Et là, je vais avancer, en fin de ce laïus - c’est bien le nom qui convient - je vais avancer quelque chose qui… est comme ça, enfin, qui tranche : le savoir masculin, chez l’être parlant, est irrémédiablement unaire (et non pas une erre). Il est coupure, amorçant une fermeture, justement, celle du départ. Ce n’est pas son privilège. Mais il part pour se fermer, et c’est de ne pas y arriver qu’il finit par se clore sans s’en apercevoir. Ce savoir masculin, chez l’être parlant, c’est le rond de ficelle. Il tourne en rond. En lui il y a de l’Un au départ, comme trait qui se répète d’ailleurs sans se compter, et de tourner en rond il se clôt, sans même savoir que de ces ronds, il y en a trois. Comment peut-il, comment pouvons-nous supposer qu’il y arrive, à en connaître un bout, de cette distinction élémentaire ?

Ben, heureusement, pour ça, il y a une femme. Je vous ai déjà dit que la femme - naturellement c’est ce qui résulte de ce que j’ai déjà écrit au tableau, que la femme ça n’existe pas - mais une femme, ça… ça peut se produire, quand il y a nœud, ou plutôt tresse.

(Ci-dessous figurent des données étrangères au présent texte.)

/-- The fault record of a slot. -/
def slotFault (sub aux : Nat) (v : SlotView) (code : Nat) (t : Token) : FaultInfo :=
  { faultInfo 1 sub 7 t with slot := v.n, word := opWord64 code v.w, fmts := v.w.fmt.toNat, aux := aux }

/-- Send what a firing sends. -/
def slotSend (s : State) (v : SlotView) (data : List (Nat × Token)) (ctl : List (Nat × Ctl)) : State :=
  let s := data.foldl (fun s p => deliverData s v.site v.ctx (slotCode v.n p.1) { p.2 with rsv := 0 }) s
  ctl.foldl (fun s p => deliverCtl s v.site v.ctx (slotCode v.n p.1) p.2) s

/-- Put a firing into the machine. -/
def applySlot (s : State) (v : SlotView) (code : Nat) (lead : Token) (o : SlotOut) : State :=
  let ea := siteEa v.site 1
  match o.fault with
  | some (sub, aux) => traceEvent (stopFault s ea v.ctx (slotFault sub aux v code lead)) ea v.ctx 3 lead
  | none =>
    if slotRoom s v o then
      let s := noteFiring s ea v.ctx (16 + v.n) lead
      let s := if randPaired (o.dpop.filterMap v.data) then poisonTask s v.r.task else s
      let s := s.modElem ea v.ctx (fun r =>
        let r := o.dpop.foldl (fun r i => r.popData v.n i) r
        let r := o.cpop.foldl (fun r i => r.popCtl v.n i) r
        r.setOp (16 + v.n) { o.op with lastFire := s.time + 1 })
      let s := o.parity.foldl (fun s i => parityRecord s ea v.ctx 7 i lead) s
      let s := if o.poison then poisonTask s v.r.task else s
      let s := match o.sunk with
        | some t => sinkToken s ea v.ctx t
        | none => s
      slotSend s v o.data o.ctl
    else s

/-- Inputs a slot has, with their networks. -/
def SlotView.inputs (v : SlotView) : List (Net × Nat) :=
  (List.range 4).filterMap (fun i => (v.r.inNet v.n i).map (fun net => (net, i)))

/-- A cut marker stands at the head of an input. -/
def SlotView.cutAt (v : SlotView) (p : Net × Nat) : Bool :=
  match p.1 with
  | .data => ((v.r.queue (slotKey v.n p.2)).head?.map (fun t => t.kind == .cut)).getD false
  | .ctl => ((v.r.ctlQueue (slotKey v.n p.2)).head?.map (·.cut)).getD false

/-- A cut marker has arrived on an input, at its head or behind tokens that have not been consumed. -/
def SlotView.cutHere (v : SlotView) (p : Net × Nat) : Bool :=
  match p.1 with
  | .data => (v.r.queue (slotKey v.n p.2)).any (fun t => t.kind == .cut)
  | .ctl => (v.r.ctlQueue (slotKey v.n p.2)).any (·.cut)

/-- The cut markers a slot sends: one on every output (R243). -/
def cutOutputs (code imm : Nat) (t : Token) : List (Nat × Token) × List (Nat × Ctl) :=
  (((List.range 2).filter (fun o => slotOutNet code imm o == some .data)).map (fun o => (o, t)),
   ((List.range 2).filter (fun o => slotOutNet code imm o == some .ctl)).map (fun o => (o, ctlCut)))

/-- The cut marker at the first marked data input, or one of the task's cut. -/
def SlotView.cutTok (v : SlotView) (s : State) : Token :=
  match v.inputs.findSome? (fun p => match p.1 with
    | .data => (v.r.queue (slotKey v.n p.2)).find? (fun t => t.kind == .cut)
    | .ctl => none) with
  | some t => t
  | none =>
    match v.r.task.bind s.task? with
    | some k => cutToken k.cutNo k.cutWhy Token.zero
    | none => cutToken 0 0 Token.zero

/-- Forward the cut that has arrived on every input: the markers leave the queues, and what stands ahead of one or behind it stays. -/
def slotCut (s : State) (v : SlotView) (code : Nat) : State :=
  let t := v.cutTok s
  let out := cutOutputs code v.w.imm.toNat t
  let o := { SlotOut.of v.op with data := out.1, ctl := out.2 }
  if slotRoom s v o then
    let ea := siteEa v.site 1
    let s := s.modElem ea v.ctx (fun r =>
      let r := v.inputs.foldl (fun r p => match p.1 with
        | .data => r.setQueue (slotKey v.n p.2) ((r.queue (slotKey v.n p.2)).filter (fun t => t.kind != .cut))
        | .ctl => r.setCtlQueue (slotKey v.n p.2) ((r.ctlQueue (slotKey v.n p.2)).filter (fun c => !c.cut))) r
      r.setOp (16 + v.n) { v.op with cut := true })
    traceEvent (slotSend s v out.1 out.2) ea v.ctx 4 t
  else s

/-- The view of a slot. -/
def slotView (s : State) (site : SiteNo) (ctx : BitVec 2) (n : Nat) (w : OpWord) : SlotView :=
  let r := s.elem (siteEa site 1) ctx
  { site := site, ctx := ctx, n := n, w := w, r := r, op := r.op (16 + n) }

/-- A router context may fire: loaded, released and not stopped. -/
def slotLive (v : SlotView) : Bool := v.r.released && !v.r.stopped && !v.op.cut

Chose curieuse, la tresse, elle ne se produit que de ce qu’elle imite l’être parlant mâle, parce que elle peut l’imaginer, elle le voit strangulé par ces trois catégories qui l’étouffent. Il n’y a que lui à ne pas le savoir, jusque-là. Elle le voit imaginairement, mais c’est une imagination de son unité, à savoir de ce à quoi l’homme lui-même s’identifie. Non pas de son unité comme savoir inconscient, parce que le savoir inconscient, il reste plutôt ouvert. Alors, avec cette unité, elle boucle une tresse. Pour faire un nœud borroméen, je vous l’ai dit, il faut faire six gestes, et six gestes grâce à quoi, grâce à quoi, ils sont dans le même ordre, à ceci près que justement, rien ne permet de les reconnaître. C’est bien pour ça qu’il faut en faire six, à savoir épuiser l’ordre des permutations deux à deux, et savoir d’avance qu’il ne faut pas en faire plus, sans quoi on se trompe.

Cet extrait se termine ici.